No one could say how many lives once passed through this place, or still do today. The houses seem to have sprung directly from the volcanic earth itself, so completely do they blend into the landscape. Their dark walls, made of basalt pebbles and rough blocks, silently carry the memory of wind, winters, evening vigils and generations long gone. The narrow road winds around the buildings before vanishing behind them, like a secret revealed only to those willing to climb this far. Here, nothing seeks to seduce: everything speaks of patience, labor and rootedness. These houses do not strive to impress; they simply endure. And in their humble obstinacy, they speak better than long speeches of humanity’s fidelity to the land and of the quiet beauty of places that have learned to last.
Within the hamlet, the GR65 bends its course and rejoins the road. The slope, without becoming gentle, grows less relentless, winding among orchards and walnut trees in a deceptive softness that briefly suggests the ordeal may be ending.
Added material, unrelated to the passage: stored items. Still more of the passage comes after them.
/-! ### sample -/

@[simp] theorem sample_mem : (s.sample).mem = s.mem := rfl
@[simp] theorem sample_v : (s.sample).v = s.v := rfl
@[simp] theorem sample_i : (s.sample).i = s.i := rfl
@[simp] theorem sample_pc : (s.sample).pc = s.pc := rfl
@[simp] theorem sample_stack : (s.sample).stack = s.stack := rfl
@[simp] theorem sample_sp : (s.sample).sp = s.sp := rfl
@[simp] theorem sample_dt : (s.sample).dt = s.dt := rfl
@[simp] theorem sample_st : (s.sample).st = s.st := rfl
@[simp] theorem sample_fb : (s.sample).fb = s.fb := rfl
@[simp] theorem sample_run : (s.sample).run = s.run := rfl
@[simp] theorem sample_quirks : (s.sample).quirks = s.quirks := rfl
@[simp] theorem sample_unitsPerSecond : (s.sample).unitsPerSecond = s.unitsPerSecond := rfl
@[simp] theorem sample_env : (s.sample).env = s.nextEnv := rfl
@[simp] theorem sample_pending : (s.sample).pending = s.pending.tail := rfl
@[simp] theorem sample_drawn : (s.sample).drawn = if s.pending.isEmpty then s.drawn + 1 else s.drawn := rfl
@[simp] theorem sample_display : (s.sample).display = [] := rfl
@[simp] theorem sample_getV (y : Reg) : (s.sample).getV y = s.getV y := rfl

/-! ### skipIf -/

@[simp] theorem skipIf_mem (c : Bool) : (s.skipIf c).mem = s.mem := by
  unfold State.skipIf; split <;> rfl
@[simp] theorem skipIf_v (c : Bool) : (s.skipIf c).v = s.v := by
  unfold State.skipIf; split <;> rfl
@[simp] theorem skipIf_i (c : Bool) : (s.skipIf c).i = s.i := by
  unfold State.skipIf; split <;> rfl
@[simp] theorem skipIf_stack (c : Bool) : (s.skipIf c).stack = s.stack := by
  unfold State.skipIf; split <;> rfl
@[simp] theorem skipIf_sp (c : Bool) : (s.skipIf c).sp = s.sp := by
  unfold State.skipIf; split <;> rfl
@[simp] theorem skipIf_dt (c : Bool) : (s.skipIf c).dt = s.dt := by
  unfold State.skipIf; split <;> rfl
@[simp] theorem skipIf_st (c : Bool) : (s.skipIf c).st = s.st := by
  unfold State.skipIf; split <;> rfl
@[simp] theorem skipIf_fb (c : Bool) : (s.skipIf c).fb = s.fb := by
  unfold State.skipIf; split <;> rfl
@[simp] theorem skipIf_run (c : Bool) : (s.skipIf c).run = s.run := by
  unfold State.skipIf; split <;> rfl
@[simp] theorem skipIf_quirks (c : Bool) : (s.skipIf c).quirks = s.quirks := by
  unfold State.skipIf; split <;> rfl
@[simp] theorem skipIf_unitsPerSecond (c : Bool) : (s.skipIf c).unitsPerSecond = s.unitsPerSecond := by
  unfold State.skipIf; split <;> rfl
@[simp] theorem skipIf_env (c : Bool) : (s.skipIf c).env = s.env := by
  unfold State.skipIf; split <;> rfl
@[simp] theorem skipIf_pending (c : Bool) : (s.skipIf c).pending = s.pending := by
  unfold State.skipIf; split <;> rfl
@[simp] theorem skipIf_drawn (c : Bool) : (s.skipIf c).drawn = s.drawn := by
  unfold State.skipIf; split <;> rfl
@[simp] theorem skipIf_display (c : Bool) : (s.skipIf c).display = s.display := by
  unfold State.skipIf; split <;> rfl
@[simp] theorem skipIf_getV (c : Bool) (y : Reg) : (s.skipIf c).getV y = s.getV y := by
  unfold State.skipIf; split <;> rfl

/-! ### advanceI -/

@[simp] theorem advanceI_mem (n : Nat) : (s.advanceI n).mem = s.mem := by
  unfold State.advanceI; split <;> rfl
@[simp] theorem advanceI_v (n : Nat) : (s.advanceI n).v = s.v := by
  unfold State.advanceI; split <;> rfl
@[simp] theorem advanceI_pc (n : Nat) : (s.advanceI n).pc = s.pc := by
  unfold State.advanceI; split <;> rfl
@[simp] theorem advanceI_stack (n : Nat) : (s.advanceI n).stack = s.stack := by
  unfold State.advanceI; split <;> rfl
@[simp] theorem advanceI_sp (n : Nat) : (s.advanceI n).sp = s.sp := by
  unfold State.advanceI; split <;> rfl
@[simp] theorem advanceI_dt (n : Nat) : (s.advanceI n).dt = s.dt := by
  unfold State.advanceI; split <;> rfl
@[simp] theorem advanceI_st (n : Nat) : (s.advanceI n).st = s.st := by
  unfold State.advanceI; split <;> rfl
@[simp] theorem advanceI_fb (n : Nat) : (s.advanceI n).fb = s.fb := by
  unfold State.advanceI; split <;> rfl
@[simp] theorem advanceI_run (n : Nat) : (s.advanceI n).run = s.run := by
  unfold State.advanceI; split <;> rfl
@[simp] theorem advanceI_quirks (n : Nat) : (s.advanceI n).quirks = s.quirks := by
  unfold State.advanceI; split <;> rfl
@[simp] theorem advanceI_unitsPerSecond (n : Nat) : (s.advanceI n).unitsPerSecond = s.unitsPerSecond := by
  unfold State.advanceI; split <;> rfl
@[simp] theorem advanceI_env (n : Nat) : (s.advanceI n).env = s.env := by
  unfold State.advanceI; split <;> rfl
@[simp] theorem advanceI_pending (n : Nat) : (s.advanceI n).pending = s.pending := by
  unfold State.advanceI; split <;> rfl
@[simp] theorem advanceI_drawn (n : Nat) : (s.advanceI n).drawn = s.drawn := by
  unfold State.advanceI; split <;> rfl
@[simp] theorem advanceI_display (n : Nat) : (s.advanceI n).display = s.display := by
  unfold State.advanceI; split <;> rfl
@[simp] theorem advanceI_getV (n : Nat) (y : Reg) : (s.advanceI n).getV y = s.getV y := by
  unfold State.advanceI; split <;> rfl

/-! ### Registers -/

theorem setV_getV (x y : Reg) (b : Byte) : (s.setV x b).getV y = if y = x then b else s.getV y := by
  simp only [State.setV, State.getV, Vector.getElem_set, Fin.ext_iff, eq_comm]

@[simp] theorem setV_getV_same (x : Reg) (b : Byte) : (s.setV x b).getV x = b := by simp [setV_getV]

theorem setV_getV_other {x y : Reg} (b : Byte) (h : y ≠ x) : (s.setV x b).getV y = s.getV y := by simp [setV_getV, h]

/-- The flag is written last: it wins where the result register is `VF` itself. -/
theorem setVF_getV (x y : Reg) (r f : Byte) :
    (s.setVF x r f).getV y = if y = vf then f else if y = x then r else s.getV y := by
  simp [State.setVF, setV_getV]

theorem setPrefix_getV (bs : List Byte) (y : Reg) :
    (s.setPrefix bs).getV y = (bs[y.val]?).getD (s.getV y) := by
  simp [State.setPrefix, State.getV]

theorem getPrefix_length (x : Reg) : (s.getPrefix x).length = x.val + 1 := by
  simp [State.getPrefix]

theorem getPrefix_getElem? (x : Reg) (k : Nat) :
    (s.getPrefix x)[k]? = if h : k ≤ x.val then some (s.getV ⟨k, by omega⟩) else none := by
  have hx := x.isLt
  by_cases h : k ≤ x.val
  · have h1 : k < x.val + 1 := by omega
    simp [State.getPrefix, State.getV, h, h1]
  · have h1 : ¬ k < x.val + 1 := by omega
    simp [State.getPrefix, h, h1]

theorem skipIf_pc (c : Bool) : (s.skipIf c).pc = if c then s.pc + 2 else s.pc := by
  cases c <;> rfl

theorem advanceI_i (n : Nat) :
    (s.advanceI n).i = if s.quirks.increment then s.i + BitVec.ofNat 16 n else s.i := by
  unfold State.advanceI; split <;> rfl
Yet after Escluzels, the mountain has not spoken its final word: the climb continues stubbornly, like a discreet reminder that the summit must be earned to the very end.
Little by little, the road approaches the forest edge. Great ash trees reappear beside the route, casting their light shade like a silent procession accompanying the walker’s steps.

At the place known as Les Varennes, around ten kilometers from Saugues, the GR65 finally abandons the ribbon of asphalt to rediscover dirt, the kind that softens footsteps and reconciles the body with effort.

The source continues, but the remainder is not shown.